Bolsonaro’s Fight for Survival will Define the Brazilian Election

 

On 13 July, Brazilian congress bypassed election and budget laws to approve a government bill for US$7.5 billion in welfare spending. Although the measure may seem counterintuitive for an economy that struggles to recover in the aftermath of the COVID-19 pandemic, it is reflective of President Jair Bolsonaro’s strategic predicament. Unlikely to win this year’s election and at risk of facing punishment once out of office, Bolsonaro will fight tooth and nail to avoid defeat, and the cost will befall Brazil’s institutions unless he is stopped.

With just over two months to go until election day, the outlook is grim for Bolsonaro’s reelection bid. Former president Luiz Inácio Lula da Silva has been leading polls since last year and is on the cusp of reaching the necessary majority to win without the need for a runoff. In the meantime, there is little political capital for government to pursue its policy agenda and only so much that campaigning can theoretically do to make up for it.

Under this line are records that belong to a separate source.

-- ==== Sys2Proof/Laws/State.lean ====
section
/-!
SUPPORT. The state after each plain update: one lemma per field the update leaves alone, and one for the field it
changes.
-/

namespace Sys2Proof.Machine

/-! ### What an update changes -/

theorem setReg_regs (o v s) : (setReg o v s).regs = Sparse.set RegMap.reset s.regs o v := rfl
theorem dramWrite_dram (a b s) : (dramWrite a b s).dram = Sparse.setRun dramDefault s.dram a b := rfl
@[simp] theorem send_out (o s) : (send o s).out = o :: s.out := rfl
@[simp] theorem freeNext_free (s) : (freeNext s).free = s.free + 1 := rfl
@[simp] theorem updHif_hif (f s) : (updHif f s).hif = f s.hif := rfl
@[simp] theorem updCrc_crc (u f s) : (updCrc u f s).crc = upd s.crc u.val f := rfl
@[simp] theorem updChan_dma (c f s) : (updChan c f s).dma = upd s.dma c f := rfl
@[simp] theorem updEng_eng (e f s) : (updEng e f s).eng = upd s.eng e.val f := rfl
@[simp] theorem updSec_sec (f s) : (updSec f s).sec = f s.sec := rfl
@[simp] theorem updThm_thm (f s) : (updThm f s).thm = f s.thm := rfl
@[simp] theorem updJob_job (f s) : (updJob f s).job = f s.job := rfl
@[simp] theorem updAxis_axes (a f s) : (updAxis a f s).axes = upd s.axes a.val f := rfl
@[simp] theorem updPower_power (f s) : (updPower f s).power = f s.power := rfl
@[simp] theorem updTim_tim (f s) : (updTim f s).tim = f s.tim := rfl

/-! ### Vectors -/

/-- A read of a vector after one entry has changed. -/
@[simp] theorem upd_get {α : Type} {n : Nat} (v : Vector α n) (i : Nat) (f : α → α) (j : Nat) (h : j < n) :
    (upd v i f)[j] = if i = j then f v[j] else v[j] := by
  unfold upd
  split
  · rw [Vector.getElem_set]
    split
    · rename_i e; subst e; rfl
    · rfl
  · rw [if_neg (by omega)]

theorem upd_fin {α : Type} {n : Nat} (v : Vector α n) (i j : Fin n) (f : α → α) :
    (upd v i.val f)[j] = if i = j then f v[j] else v[j] := by
  have h := upd_get v i.val f j.val j.isLt
  simp only [Fin.getElem_fin, h, Fin.ext_iff]
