-- ==== Sys2Proof/Laws/Ops.lean ====
section
/-!
SUPPORT. What the shared operations do: the register file after a write, a raise and a count, module DRAM after a
write, BAR0 writes, the journal and completions; and the fields each operation leaves alone.
-/

namespace Sys2Proof.Machine
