-- ==== Sys2Proof/Machine/Correction.lean ====
section
/-!
DEFINITION. The factors of a stripe as functions of its density map and of the tables in force (R147 to R151, R153;
05_proximity_correction). The correction engines run the program in force; Yunaeth's program computes these factors, and
host software that loads another must make it compute the same. What the engines store is what their instructions form;
these functions say what it has to be.
-/

namespace Sys2Proof.Machine

open Sys2Proof.Bits

/-- A quantity on the cells of one level, by column and row. -/
abbrev Cells := Int → Int → Nat

/-- The dose-weighted density (R147 step 1). -/
def weighted (rho k : Cells) : Cells := fun u v => (rho u v * k u v + 8192) / 2 ^ 14

/-- A level of the pyramid from level 0 (R147 step 2). -/
def pyramid (q : Cells) : Nat → Cells
  | 0 => q
  | l + 1 => fun u v =>
    let p := pyramid q l
    (p (2 * u) (2 * v) + p (2 * u + 1) (2 * v) + p (2 * u) (2 * v + 1) + p (2 * u + 1) (2 * v + 1) + 2) / 4

/-- The sum of a symmetric kernel of radius `r` over a line of cells, rounded (R142, R148). -/
def tapFilter (tap : Nat → Nat) (r : Nat) (x : Int → Nat) : Nat :=
  (((List.range (2 * r + 1)).map (fun (i : Nat) =>
    let n := (i : Int) - r
    tap n.natAbs * x n)).sum + 32768) / 2 ^ 16

/-- A kernel applied along u and then along v (R148, R150). -/
def blurred (tap : Nat → Nat) (r : Nat) (q : Cells) : Cells := fun u v =>
  tapFilter tap r (fun n => tapFilter tap r (fun m => q (u + m) (v + n)))

/-- A weight of unsigned 0.16 applied, rounded (R148, R150). -/
def scaled (eta : Nat) (w : Cells) : Cells := fun u v => (eta * w u v + 32768) / 2 ^ 16

/-- A result expanded by one level (R149). -/
def expandOne (p : Cells) : Cells := fun u v =>
  let a := fdiv u 2
  let b := fdiv v 2
  let dx := 2 * fmod u 2 - 1
  let dy := 2 * fmod v 2 - 1
  (9 * p a b + 3 * p (a + dx) b + 3 * p a (b + dy) + p (a + dx) (b + dy) + 8) / 2 ^ 4

/-- A result at a level expanded to level 0 (R149). -/
def expanded : Nat → Cells → Cells
  | 0, p => p
  | l + 1, p => expanded l (expandOne p)

/-- LEVEL of term `g` of a kernel table (R141). -/
def termLevel (k : Bytes) (g : Nat) : Nat := byteAt k (32 + 40 * g)

/-- The contribution of term `g` to the background (R147 step 3, R148, R149). -/
def termAt (k : Bytes) (g : Nat) (q : Cells) : Cells :=
  let a := 32 + 40 * g
  let l := termLevel k g
  expanded l (scaled (field k (a + 2) 2) (blurred (fun n => field k (a + 4 + 2 * n) 2) (byteAt k (a + 1)) (pyramid q l)))

/-- The fog of the field cells (R150). -/
def fieldFog (k : Bytes) (t : Option Bytes) : Cells :=
  scaled (field k 192 2) (blurred (fun n => field k (196 + 2 * n) 2) (byteAt k 6) (fun p q => (fieldCell t p q).1))

/-- The fog of a level-0 cell of a stripe: that of the field cell that holds its centre pixel (R138, R150). -/
def fogAt (k : Bytes) (t : Option Bytes) (f : Stripe) : Cells := fun u v =>
  match t with
  | none => 0
  | some b =>
    if byteAt k 6 = 0 then 0
    else
      let c := absPixel f (128 * u + 64) (128 * v + 64)
      fieldFog k t (fdiv (c.1 - sfield b 4 4) 8192) (fdiv (c.2 - sfield b 8 4) 8192)

/-- The background (R147 step 4). -/
def background (k : Bytes) (fog q : Cells) : Cells := fun u v =>
  min (((List.range (byteAt k 3)).map (fun g => termAt k g q u v)).sum + fog u v) 16777215

/-- A factor from the background of its cell (R151). -/
def factorOf (k : Bytes) (b : Nat) : Nat :=
  let d := field k 8 4 + b
  max (field k 16 2) (min (field k 18 2) ((field k 12 4 * 16384 + d / 2) / d))

/-- The factors after `n` iterations, over a density map; a cell outside the window keeps 16 384 (R147). -/
def factorsAfter (k : Bytes) (fog rho : Cells) (inside : Int → Int → Bool) : Nat → Cells
  | 0 => fun _ _ => 16384
  | n + 1 => fun u v =>
    if inside u v then factorOf k (background k fog (weighted rho (factorsAfter k fog rho inside n)) u v) else 16384

/-- The factor of a level-0 cell of the stripe of a pass (R146, R147, R153). -/
def rightFactor (s : State) (p : Pass) (f : Stripe) : Cells := fun u v =>
  match passKernel s p with
  | none => 16384
  | some k =>
    factorsAfter k (fogAt k (passField s p) f) (fun a b => (cellDensity s p f a b).1) (inWindow s p f) (byteAt k 4) u v

/-- Do the correction engines compute as R154 asks of every program: is every factor of the factor store that of R147 to
R151? -/
def factorsRight (s : State) (p : Pass) : Bool :=
  match passStripe s p with
  | none => true
  | some f => s.comb.factors.all (fun x => x.1.1 != p || x.2 == rightFactor s p f x.1.2.1 x.1.2.2)

end Sys2Proof.Machine
end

If losing an election is bad enough under regular circumstances, it can be even worse for Bolsonaro, who will lose presidential immunity and oversight of investigative bodies once out of office. His government has been marred in scandal since its beginning, from allegations of illicit enrichment, to the mishandling of the pandemic, and threats to the rule of law. It is not unreasonable to conceive that sufficient evidence may arise to implicate him and his family in criminal misconduct under a new government. In this sense, more is at stake for the incumbent than just his political survival.

With little room to manoeuvre and desperate to avoid prosecution, all that remains for Bolsonaro is to play outside the rules, and, with his track record, it should come to no one’s surprise that he is willing to do so. Between increasing government debt, casting doubt on Brazil’s electoral integrity and planning a rally against the Supreme Court, the president shows no regard for public finance, democracy, or the rule of law.

In the current trajectory, one can expect uninterrupted attacks on Brazil’s institutions as Bolsonaro tries to secure a favourable outcome until the end of term in January. This comes at the risk of widespread instability, leaving the next government to pick up the pieces or, even worse, triggering a breakdown before a transfer of power can occur. However, if there is any chance of minimising the damage, it stems from the fact that the latent strongman will need to retain his support to carry out these attacks. 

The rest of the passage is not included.